Few places on Earth illustrate shared water challenges and water risk like California’s Central Valley. The fertile valley, endowed with extensive groundwater supplies, also harnesses the snowpack and rivers of the Sierra Nevada mountains, and combines with extensive sunshine to create one of the most important agricultural regions in the world. Water use rates have exceeded annual renewable supplies resulting in the depletion of the underlying aquifers. Wells have dried up and drilling schedules have extended out many months.

So how does business respond to such a challenge? First, mitigate the risk by drilling deeper wells (often to the tune of $1 million dollars or more). Second, invest in more efficient irrigation techniques. Third, perhaps source from somewhere else and hedge the risk? All somewhat logical responses, but ones that may not ultimately save the local agricultural economy, or reduce your risk.

Why efficiency is not sufficient?

Over the past decade, many of the farmers in the Central Valley were thinking the same thing. Concerned about dwindling groundwater levels, they installed state-of-the-art drip irrigation infrastructure to replace the high-evaporation flood irrigation technology. The result? Aquifer levels began dropping even faster than before. What farmers did not realize, was that the “wasted” water from the flood irrigation was in fact helping to recharge the aquifer. By increasing efficiency, farmers actually increased their water risk exposure and put their assets (e.g., wells, irrigation infrastructure) at greater risk of becoming stranded assets. The debate soon became: do I rip out the drip irrigation and go back to flood irrigation?

Now I’m not suggesting that drip is bad and flood irrigation is good. Higher technology irrigation systems have many benefits and farmers can achieve higher yields due to improvements in the timing and uniformity of irrigation deliveries. However, these approaches are seldom achieved by taking a wider ‘systems’ approach and often do not ‘save water’. Remember, for most field crops, yield is directly related to crop water consumption. Higher technology irrigation systems typically achieve higher yields, which are achieved at the cost of greater transpiration. As a result, as yields increase, the consumptive use of water on a farm field actually increases. Furthermore, additional water availability can also result in an expansion of cropping area, further increasing consumptive use.

There are arguments to suggest that humanity will need more food and higher yields will be a necessary component. However, we must recognize that this increased food production will consume more water. However, if we want to save water and provide water back to ecosystems and other users, we need to be honest with ourselves.
What I am suggesting, if we want to save water for other users, is that we need to consider the context, and what happens to “saved water”. We must understand the linked socio-economic & hydrologic systems when it comes to water or we put both at risk.

What exactly is saved water?

The concept and controversy of “saved water” has been around for some time – but has recently re-emerged in response to the push by the business community to solve their own water challenges. Indeed, even the Sustainable Development Goals (SDG Target 6.4) begins with “Substantially increase water-use efficiency across all sectors…” What has always been unclear (and what remains unclear) is who benefits when efficiency improves? As greater yields are achieved, land and product become more profitable – hence any water saved gets used to expand production. In select cases (where the hydrology permits), it may be put back into aquifers, while in some other cases, it is sold to other users, or provided back to communities and ecosystems. The point being: saved water ultimately goes somewhere and serves some other purpose, but is often shrouded in mystery.

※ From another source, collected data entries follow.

/-- No effect of an event reads or moves the queue. -/
theorem effect_pending (i : Instr) (s : State) : (effect i s).pending = s.pending := by
  have accepted {f : Image → State → State} (h : ∀ img t, (f img t).pending = t.pending) :
      (whileAccepted f s).pending = s.pending :=
    whileAccepted_keeps (P := fun t => t.pending = s.pending) rfl fun img _ => h img s
  have works {f : State → State} (h : ∀ t, (f t).pending = t.pending) : (whileLineWorks f s).pending = s.pending :=
    whileLineWorks_keeps (P := fun t => t.pending = s.pending) rfl fun _ => h s
  have dropped : (if receiving s then dropAtArrival s else s).pending = s.pending :=
    dropUnlessReceiving_keeps (P := fun t => t.pending = s.pending) rfl fun _ => by simp
  cases i <;> simp only [effect]
  case powerOnReset => rfl
  case resetEnd _ => unfold endReset; split <;> rfl
  case imageReadFailed => simp
  case imageReadRetry => exact beginRetry_pending s
  case imageReadComplete _ _ _ _ => exact completeRead_pending ..
  case controlTick inputs =>
    split
    · exact takeTick_pending ..
    · exact works fun t => by simp
  case resume _ _ _ _ => exact command_pending s doResume_pending
  case finishAtHold _ _ _ _ => exact command_pending s doFinishAtHold_pending
  case tideEvent _ _ _ _ => exact command_pending s (doTideEvent_pending _)
  case abandon _ _ _ _ => exact command_pending s doAbandon_pending
  case clearFault _ _ _ _ => exact command_pending s doClearFault_pending
  case clearCounts _ _ _ _ => exact command_pending s fun _ => rfl
  case restart _ _ _ _ _ =>
    refine arrival_pending s fun t => addressed_pending t fun u => ?_
    exact authorised_keeps (P := fun v => v.pending = u.pending) (by simp) fun _ _ => rfl
  case unknownCommand _ _ _ _ _ =>
    split
    · rfl
    · exact arrival_pending s fun t => addressed_pending t fun u => by simp
  case orderFrame _ _ =>
    split
    · exact arrival_pending s fun t => by simp
    · exact dropped
  case stateFrame _ _ =>
    split
    · exact arrival_pending s fun t => by simp
    · exact dropped
  case tideFrame _ _ =>
    split
    · exact arrival_pending s fun t => by simp
    · exact dropped
  case frameDropped what => split <;> simp
  case weirClockDay => simp
  case periodicReport => exact works fun t => by simp
  case gapEnd => exact works fun t => by simp
  case sendStart => exact works fun t => by simp
  case lostArbitration _ => exact works fun t => by split <;> simp
  case lineNotFollowing _ => exact works fun t => by split <;> simp
  case frameComplete => exact works fun t => by simp
  case txBlockedTimer => exact works fun t => by unfold expireTx; (repeat' split) <;> simp
  case dominantRun => exact works fun t => by unfold exceedRun; (repeat' split) <;> simp
  case lineIdle => exact works fun t => by simp
  case encoderReply _ _ _ => exact accepted fun img t => by simp
  case replyWindow side => exact accepted fun img t => closeWindow_pending img side t
  case encFault _ => exact accepted fun img t => by split <;> simp
  case encRecovery _ => exact accepted fun img t => by simp
  case levelSample _ _ => exact accepted fun img t => by simp
  case levelFault _ => exact accepted fun img t => by split <;> simp
  case levelRecovery _ => exact accepted fun img t => by simp
  case tideQualified => exact accepted fun img t => by simp
  case peerAgeing => exact accepted fun img t => by simp
  case duplicateClear => exact accepted fun img t => by split <;> simp
  case alone => exact accepted fun img t => by split <;> simp
  case announceWait => exact accepted fun img t => by split <;> simp [grantAtTick]
  case warnLead _ => exact accepted fun img t => by split <;> simp [grantAtTick]
  case pumpWait => exact accepted fun img t => by split <;> simp [grantAtTick]
  case valveMismatch _ => exact accepted fun img t => by split <;> simp
  case stall => exact accepted fun img t => by split <;> simp [driveAtTick, countFreeSamples]
  case stormClearTime => exact accepted fun img t => by unfold endStorm; split <;> simp
  case dwellExpired => exact accepted fun img t => by split <;> simp [planAtTick]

Driving greater efficiency to solve our collective water problems is an attractive intoxicating idea. But the problem is that this simplified view of water use and efficiency is held and promoted by an increasing array of stakeholders (water experts, companies, investors, donors, NGO’s, academics, etc.) whose interests lay much closer to selling ideas and technological solutions than the long term sustainability of river basins.

Considering the context: shifting from water risk mitigation to abatement

Water risks are a function of physical challenges (e.g., scarcity, pollution, flooding), reputational challenges (e.g., upset local residents), and regulatory challenges (e.g., lax enforcement). These challenges are invariably shared. Companies have traditionally developed water risk mitigation strategies which help to protect against risks, but do not affect the risk itself.

The world of carbon and climate change is a useful analog. Greenhouse gas mitigation (e.g., shifting from coal to solar) is about risk abatement; extreme weather event adaptation (e.g., flood defences) is about risk mitigation. Risk is often thought of as probability times impact. While mitigation reduces the financial impact, abatement is an effort to fundamentally reduce the probability. As the world reached an historic agreement in Paris at COP21, companies were aligning around a science-driven approach to determining meaningful carbon reduction abatement contributions. These have been called “science-based targets” by a group of NGOs (WWF, WRI, CDP) along with the UN Global Compact (representing over 8,000 companies) that have spearheaded an effort to engage companies to set meaningful carbon targets.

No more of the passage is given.